>>>

theorem execSecureBoot_keeps (media : Bool) (badWrite : Bool) (bad0 : Bool) (bad1 : Bool) (cut : Option Nat) (s : State) :
    KeepsR [Reg.CHN_ATTACH, Reg.PAR_STATE, Reg.PAR_EVT_CNT, Reg.ACT_SAFE_STATUS, Reg.ACT_CNT, Reg.HS_STATE, Reg.HB_STATE, Reg.SV_STATE, Reg.SV_KRES, Reg.SV_CNT2, Reg.LED_STATE, Reg.FIO_CAUSE, Reg.SIN_SCHED, Reg.SIN_STREAMS, Reg.SW_CNT_VAL, Reg.SW_MSEC_STAT, Reg.UPD_STATUS, Reg.UPD_RB, Reg.UPD_BANK, Reg.UPD_BANK_SVN, Reg.UPD_LEFT, Reg.TLY_CNT0, Reg.EVT_CDLOSS] [.memory, .records, .freeCtr, .spar, .pwr, .owed, .rng, .rings, .evt, .queue, .proxies, .act, .chs, .loss, .sns, .wire, .sto, .upd, .out] s (execSecureBoot media badWrite bad0 bad1 cut s) := by
  unfold execSecureBoot
  try dsimp only
  with_reducible refine KeepsR.whileCd ?_
  with_reducible refine Keeps.ite (fun _ => ?_) (fun _ => ?_)
  with_reducible exact Keeps.refl _
  with_reducible refine Keeps.ite (fun _ => ?_) (fun _ => ?_)
  with_reducible refine Keeps.ite (fun _ => ?_) (fun _ => ?_)
  with_reducible exact Keeps.refl _
  with_reducible refine (activate_keeps _ _ _ _ _).then_ (by decide) (by decide) ?_
  with_reducible exact Keeps.refl _
  with_reducible refine Keeps.ite (fun _ => ?_) (fun _ => ?_)
  with_reducible refine (startBank_keeps _ _).then_ (by decide) (by decide) ?_
  with_reducible refine Keeps.ite (fun _ => ?_) (fun _ => ?_)
  with_reducible refine (settleTrial_keeps _ _).then_ (by decide) (by decide) ?_
  with_reducible refine Keeps.ite (fun _ => ?_) (fun _ => ?_)
  with_reducible exact Keeps.refl _
  with_reducible refine (activate_keeps _ _ _ _ _).then_ (by decide) (by decide) ?_
  with_reducible exact Keeps.refl _
  with_reducible refine (raiseCounter_keeps _ _).then_ (by decide) (by decide) ?_
  with_reducible refine (settleTrial_keeps _ _).then_ (by decide) (by decide) ?_
  with_reducible refine Keeps.ite (fun _ => ?_) (fun _ => ?_)
  with_reducible exact Keeps.refl _
  with_reducible refine (activate_keeps _ _ _ _ _).then_ (by decide) (by decide) ?_
  with_reducible exact Keeps.refl _
  with_reducible refine Keeps.ite (fun _ => ?_) (fun _ => ?_)
  with_reducible refine (startBank_keeps _ _).then_ (by decide) (by decide) ?_
  with_reducible refine Keeps.ite (fun _ => ?_) (fun _ => ?_)
  with_reducible refine (settleTrial_keeps _ _).then_ (by decide) (by decide) ?_
  with_reducible refine Keeps.ite (fun _ => ?_) (fun _ => ?_)
  with_reducible exact Keeps.refl _
  with_reducible refine (activate_keeps _ _ _ _ _).then_ (by decide) (by decide) ?_
  with_reducible exact Keeps.refl _
  with_reducible refine (raiseCounter_keeps _ _).then_ (by decide) (by decide) ?_
  with_reducible refine (settleTrial_keeps _ _).then_ (by decide) (by decide) ?_
  with_reducible refine Keeps.ite (fun _ => ?_) (fun _ => ?_)
  with_reducible exact Keeps.refl _
  with_reducible refine (activate_keeps _ _ _ _ _).then_ (by decide) (by decide) ?_
  with_reducible exact Keeps.refl _
  with_reducible refine (bootNone_keeps _ _ _).then_ (by decide) (by decide) ?_
  with_reducible refine Keeps.ite (fun _ => ?_) (fun _ => ?_)
  with_reducible refine (settleTrial_keeps _ _).then_ (by decide) (by decide) ?_
  with_reducible refine Keeps.ite (fun _ => ?_) (fun _ => ?_)
  with_reducible exact Keeps.refl _
  with_reducible refine (activate_keeps _ _ _ _ _).then_ (by decide) (by decide) ?_
  with_reducible exact Keeps.refl _
  with_reducible refine (raiseCounter_keeps _ _).then_ (by decide) (by decide) ?_
  with_reducible refine (settleTrial_keeps _ _).then_ (by decide) (by decide) ?_
  with_reducible refine Keeps.ite (fun _ => ?_) (fun _ => ?_)
  with_reducible exact Keeps.refl _
  with_reducible refine (activate_keeps _ _ _ _ _).then_ (by decide) (by decide) ?_
  with_reducible exact Keeps.refl _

<<<

Try it. Please set down the whole listing above without altering a single line.

Solution for this problem.
theorem execSecureBoot_keeps (media : Bool) (badWrite : Bool) (bad0 : Bool) (bad1 : Bool) (cut : Option Nat) (s : State) :
    KeepsR [Reg.CHN_ATTACH, Reg.PAR_STATE, Reg.PAR_EVT_CNT, Reg.ACT_SAFE_STATUS, Reg.ACT_CNT, Reg.HS_STATE, Reg.HB_STATE, Reg.SV_STATE, Reg.SV_KRES, Reg.SV_CNT2, Reg.LED_STATE, Reg.FIO_CAUSE, Reg.SIN_SCHED, Reg.SIN_STREAMS, Reg.SW_CNT_VAL, Reg.SW_MSEC_STAT, Reg.UPD_STATUS, Reg.UPD_RB, Reg.UPD_BANK, Reg.UPD_BANK_SVN, Reg.UPD_LEFT, Reg.TLY_CNT0, Reg.EVT_CDLOSS] [.memory, .records, .freeCtr, .spar, .pwr, .owed, .rng, .rings, .evt, .queue, .proxies, .act, .chs, .loss, .sns, .wire, .sto, .upd, .out] s (execSecureBoot media badWrite bad0 bad1 cut s) := by
  unfold execSecureBoot
  try dsimp only
  with_reducible refine KeepsR.whileCd ?_
  with_reducible refine Keeps.ite (fun _ => ?_) (fun _ => ?_)
  with_reducible exact Keeps.refl _
  with_reducible refine Keeps.ite (fun _ => ?_) (fun _ => ?_)
  with_reducible refine Keeps.ite (fun _ => ?_) (fun _ => ?_)
  with_reducible exact Keeps.refl _
  with_reducible refine (activate_keeps _ _ _ _ _).then_ (by decide) (by decide) ?_
  with_reducible exact Keeps.refl _
  with_reducible refine Keeps.ite (fun _ => ?_) (fun _ => ?_)
  with_reducible refine (startBank_keeps _ _).then_ (by decide) (by decide) ?_
  with_reducible refine Keeps.ite (fun _ => ?_) (fun _ => ?_)
  with_reducible refine (settleTrial_keeps _ _).then_ (by decide) (by decide) ?_
  with_reducible refine Keeps.ite (fun _ => ?_) (fun _ => ?_)
  with_reducible exact Keeps.refl _
  with_reducible refine (activate_keeps _ _ _ _ _).then_ (by decide) (by decide) ?_
  with_reducible exact Keeps.refl _
  with_reducible refine (raiseCounter_keeps _ _).then_ (by decide) (by decide) ?_
  with_reducible refine (settleTrial_keeps _ _).then_ (by decide) (by decide) ?_
  with_reducible refine Keeps.ite (fun _ => ?_) (fun _ => ?_)
  with_reducible exact Keeps.refl _
  with_reducible refine (activate_keeps _ _ _ _ _).then_ (by decide) (by decide) ?_
  with_reducible exact Keeps.refl _
  with_reducible refine Keeps.ite (fun _ => ?_) (fun _ => ?_)
  with_reducible refine (startBank_keeps _ _).then_ (by decide) (by decide) ?_
  with_reducible refine Keeps.ite (fun _ => ?_) (fun _ => ?_)
  with_reducible refine (settleTrial_keeps _ _).then_ (by decide) (by decide) ?_
  with_reducible refine Keeps.ite (fun _ => ?_) (fun _ => ?_)
  with_reducible exact Keeps.refl _
  with_reducible refine (activate_keeps _ _ _ _ _).then_ (by decide) (by decide) ?_
  with_reducible exact Keeps.refl _
  with_reducible refine (raiseCounter_keeps _ _).then_ (by decide) (by decide) ?_
  with_reducible refine (settleTrial_keeps _ _).then_ (by decide) (by decide) ?_
  with_reducible refine Keeps.ite (fun _ => ?_) (fun _ => ?_)
  with_reducible exact Keeps.refl _
  with_reducible refine (activate_keeps _ _ _ _ _).then_ (by decide) (by decide) ?_
  with_reducible exact Keeps.refl _
  with_reducible refine (bootNone_keeps _ _ _).then_ (by decide) (by decide) ?_
  with_reducible refine Keeps.ite (fun _ => ?_) (fun _ => ?_)
  with_reducible refine (settleTrial_keeps _ _).then_ (by decide) (by decide) ?_
  with_reducible refine Keeps.ite (fun _ => ?_) (fun _ => ?_)
  with_reducible exact Keeps.refl _
  with_reducible refine (activate_keeps _ _ _ _ _).then_ (by decide) (by decide) ?_
  with_reducible exact Keeps.refl _
  with_reducible refine (raiseCounter_keeps _ _).then_ (by decide) (by decide) ?_
  with_reducible refine (settleTrial_keeps _ _).then_ (by decide) (by decide) ?_
  with_reducible refine Keeps.ite (fun _ => ?_) (fun _ => ?_)
  with_reducible exact Keeps.refl _
  with_reducible refine (activate_keeps _ _ _ _ _).then_ (by decide) (by decide) ?_
  with_reducible exact Keeps.refl _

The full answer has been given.